Pay Transparency Has Greater Oomph Under New OFCCP RegulationsNew Requirements for Workplace Conduct, and Content of Manuals and Handbooks
In furtherance of pay equality and greater pay transparency, new requirements for federal contractors took effect on January 11, 2016, making it unlawful to discriminate against a party who inquires about, discusses, or discloses pay or compensation. (See 41 C.F.R. Part 60-1.) The executive order is intended to promote pay transparency and openness by permitting workers and job applicants the freedom to share information about pay or compensation without the threat of subsequent discrimination.

The executive order is one of the methods the Obama administration has chosen to continue the fight to eliminate the pay gap and pay discrimination. The Executive Orders summary cites still-surprising pay-disparity statistics in U.S. workplaces based on gender, race and ethnicity. The new regulations target implicit and even explicit pay-secrecy policies that can conceal compensation disparities that exist among employees based on unlawful reasons.
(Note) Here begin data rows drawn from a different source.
-- ==== Sys2Proof/Machine/KioskMem.lean ====
section
/-! DEFINITION. What a Kiosk thread's instruction is and what it accesses: fetch, exceptions, windows, the forms of loads and
stores, stores that are still outstanding (04 R98, R99, R103, R106 to R108, R110, R116). -/
namespace Sys2Proof.Machine

/-! Fetch. -/

/-- What a fetch gives. -/
inductive Fetched where
  /-- A 32-bit instruction word, expanded if it was compressed, and its length in bytes. -/
  | instr (w len : Nat)
  /-- A compressed word that is no instruction. -/
  | illegal
  /-- An address outside the fetch space (04 R98). -/
  | fault
  deriving DecidableEq, Repr

/-- Address within the model's code memory of a fetch address (04 R98). -/
def codeAddress (p c pc : Nat) : Nat :=
  if pc < 0x10000 then p * 0x100000 + c * 0x10000 + pc else p * 0x100000 + 0x40000 + (pc - 0x10000)

/-- One 16-bit parcel of the fetch space. -/
def parcelAt (d : Device) (p c pc : Nat) : Nat :=
  (memRead 0 d.mems.code (codeAddress p c pc)).toNat + 256 * (memRead 0 d.mems.code (codeAddress p c (pc + 1))).toNat

/-- Fetch at `pc` (04 R98). -/
def fetchAt (d : Device) (p c pc : Nat) : Fetched :=
  if 0x50000 < pc + 2 then .fault
  else
    let lo := parcelAt d p c pc
    if lo % 4 != 3 then
      match expandC lo with
      | some w => .instr w 2
      | none => .illegal
    else if 0x50000 < pc + 4 then .fault
    else .instr (lo + parcelAt d p c (pc + 2) * 2 ^ 16) 4

/-- The kinds of instruction that the rows of the table tell apart. -/
inductive IssueKind where
  /-- Arithmetic, control flow, CSR, vector arithmetic; and everything illegal. -/
  | plain
  /-- Loads and stores other than row accesses. -/
  | mem
  /-- Vector accesses with a Glasshouse base. -/
  | row
  /-- AMO, LR, SC. -/
  | amo
  /-- Custom instruction with this funct3. -/
  | custom (f3 : Nat)
  deriving DecidableEq, Repr

/-- Is the base address of a vector access in a Glasshouse? -/
def glassBase (d : Device) (th : Thread) (w : Nat) : Bool :=
  match regionOf d (xreg th (iRs1 w)) with
  | .glass _ _ => true
  | _ => false

/-- The kind of an instruction word (04 Table 4.1, R97, R108). DESIGN CHOICE (Assumption 89): a custom instruction does not
look at an operand field that Table 4.2 shows as x0, whatever the field holds. -/
def issueKind (d : Device) (th : Thread) (w : Nat) : IssueKind :=
  let vec := iF3 w == 0 || iF3 w == 5 || iF3 w == 6 || iF3 w == 7
  match iOp w with
  | 0x03 => if iF3 w == 7 then .plain else .mem
  | 0x23 => if iF3 w < 4 then .mem else .plain
  | 0x07 => if iF3 w == 2 || iF3 w == 3 then .mem else if vec then (if glassBase d th w then .row else .mem) else .plain
  | 0x27 => if iF3 w == 2 || iF3 w == 3 then .mem else if vec then (if glassBase d th w then .row else .mem) else .plain
  | 0x2F => if iF3 w == 2 || iF3 w == 3 then .amo else .plain
  | 0x0B => if iF7 w == 0 && decide (iF3 w ≤ 4) then .custom (iF3 w) else .plain
  | _ => .plain

/-! Exceptions (04 R116). -/

/-- A synchronous exception stops its thread; the first of a command is recorded; the command is withheld (04 R116). -/
def trapThread (p c t cause addr : Nat) (d : Device) : Device :=
  let th := threadOf d p c t
  let d := if rbit d (KS_EXC_INFO p) 31 then d
    else d |> wr (KS_EXC_INFO p) (2 ^ 31 + c % 4 * 2 ^ 10 + t % 16 * 2 ^ 6 + cause % 64) |> wr (KS_EXC_PC p) (th.pc % 2 ^ 19)
      |> modCluster p (fun k => { k with excAddr := addr })
  d |> setThread p c t { th with running := false } |> dropResv (p * 64 + c * 16 + t) |> withhold th.queue

/-- An exception without a data address: the recorded address is not stated and is free (04 R116). -/
def trapCode (p c t cause : Nat) (d : Device) : Device :=
  d |> trapThread p c t cause (Config.free d.freeCtr % 2 ^ 64) |> nextFree

/-- Of several exceptions of one access the spec orders none: the one taken is free. -/
def trapOne (p c t : Nat) (causes : List Nat) (addr : Nat) (d : Device) : Device :=
  d |> trapThread p c t (causes.getD (freeBelow d causes.length) 0) addr |> nextFree

/-! Windows and access rules (04 R106, R107; 07 R186; 14 R393). -/

/-- Does [a, a + n) lie in the windows of the command of queue `q` for a thread of cluster `p` (04 R106)? -/
def inWindows (d : Device) (q p a n : Nat) : Bool :=
  match stepOf d q with
  | none => false
  | some s =>
    match regionOf d a with
    | .dram => (s.bufs ++ s.kvWins).any (fun b => decide (b.1 ≤ a) && decide (a + n ≤ b.1 + b.2)) && inDram d a n
    | .glass g off => owns d q g && decide (off + n ≤ 0x2000000)
    | .localMem k off => owns d q (k / 4) && decide (off + n ≤ 0x20000)
    | .control off => off / 0x200000 == 0x20 + p || off / 0x200000 == 0x18 + p
    | .hole => false

/-- May the access reach memory at all: windows, the device reserve, the key-value ranges for a store? -/
def reachable (d : Device) (q p a n : Nat) (store : Bool) : Bool :=
  inWindows d q p a n && !inReserve d a n && !(store && inKv d a n)

/-- Is core `k` the thread's own core? -/
def ownCore (p c k : Nat) : Bool := k == 4 * p + c

/-- May a thread of core `c` of cluster `p` reach the local memory of core `k`? Its own always; another core's, unless it is
a timed thread of a Strict step. DESIGN CHOICE (Assumption 98): R107 names every timed thread, R101 says that in Throughput
mode TIMED affects issue priority only, and Table 4.6 gives that mode's times to timed threads too; R101 is followed. -/
def mayReachCore (d : Device) (p c k : Nat) (th : Thread) : Bool := ownCore p c k || !(th.timed && stepStrict d th.queue)

/-- The exceptions that apply to a scalar access (04 R106, R107). -/
def scalarCauses (d : Device) (p c : Nat) (th : Thread) (store : Bool) (a n : Nat) : List Nat :=
  let misaligned := [if store then 6 else 4]
  let af := [if store then 7 else 5]
  match regionOf d a with
  | .dram =>
    (if reachable d th.queue p a n store then [] else af) ++ (if a % n = 0 then [] else misaligned)
  | .localMem k _ =>
    (if reachable d th.queue p a n store && mayReachCore d p c k th then [] else af) ++
      (if a % n = 0 then [] else misaligned)
  | .control _ => if reachable d th.queue p a n store then [] else af
  | _ => af

/-- The exceptions that apply to one element of a vector access (04 Table 4.5); `indexed` says the form. -/
def elementCauses (d : Device) (p c : Nat) (th : Thread) (store indexed : Bool) (a n : Nat) : List Nat :=
  let af := [if store then 7 else 5]
  match regionOf d a with
  | .dram =>
    (if reachable d th.queue p a n store then [] else af) ++ (if a % n = 0 then [] else [if store then 6 else 4])
  | .localMem k _ =>
    if reachable d th.queue p a n store && mayReachCore d p c k th && (ownCore p c k || !indexed) then [] else af
  | _ => af

/-- The check of the word at offset `off` of local memory `k`, read on behalf of the commands of `queues` (04 R119). -/
def checkLocal (e : EccEvent) (k off : Nat) (queues : List Nat) (d : Device) : Device :=
  match e with
  | .clean => d
  | .corrected => countUp (KS_ECC_CORR (k / 4)) d
  | .bad _ =>
    let word := off / 8
    d |> wr (KS_ECC_ADDR (k / 4)) (2 ^ 31 + k % 4 * 2 ^ 14 + word % 2 ^ 14) |> forEach queues withhold
      |> raiseFault (16 + k / 4) queues [] (1 + k % 4 * 2 ^ 8 + word % 2 ^ 14 * 2 ^ 16)

/-- The word, counted from the first one read, in which a check finds an uncorrectable error. -/
def badWordOf (e : EccEvent) : Nat :=
  match e with
  | .bad w => w
  | _ => 0

/-- The check of the data at an address, by the memory it lies in (03 R88; 04 R119; 14 Table 14.1). -/
def checkData (e : EccEvent) (a q : Nat) (d : Device) : Device :=
  match regionOf d a with
  | .dram => checkBurst e a [q] d
  | .glass g off => checkRow e g (off / 512) false [q] d
  | .localMem k off => checkLocal e k off [q] d
  | _ => d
Specifically, the executive order amends the implementing regulations of Executive Order 11246 (2014) by adding the following requirements for all federal contractors with contracts that exceed $10,000 in value:
  • The equal opportunity clause included in covered federal contracts or subcontracts must state that federal contractors and subcontractors will refrain from discharging, or otherwise discriminating against, employees or applicants who inquire about, discuss, or disclose their compensation or the compensation of other employees or applicants (except where the employee or applicant makes the disclosure based on information obtained in the court of performing his or her essential job functions). (See 41 C.F.R. Part 60-1.4.)
  • Federal contractors and subcontractors existing employee manuals or handbooks must now incorporate a prescribed nondiscrimination provision and that provision must be disseminated to employees and job applicants.
  • In these materials, the federal contractor and subcontractor must define key terms such as compensation, compensation information, and essential job functions as used in EO 11246, as amended. (See 41 C.F.R. Part 60-1.3.)
Finally, the Executive Order gives employers two defenses to an allegation of discrimination:
  • A general defense that the discipline at issue was for a violation of a separate workplace rule that does not prohibit the discussion of compensation information; and
  • An essential job functions defense whereby the information disclosed was learned through the performance of an essential job function (with limited exceptions).
Covered federal contractors need to be mindful to revise policies, handbooks and contracts to reflect these new regulations.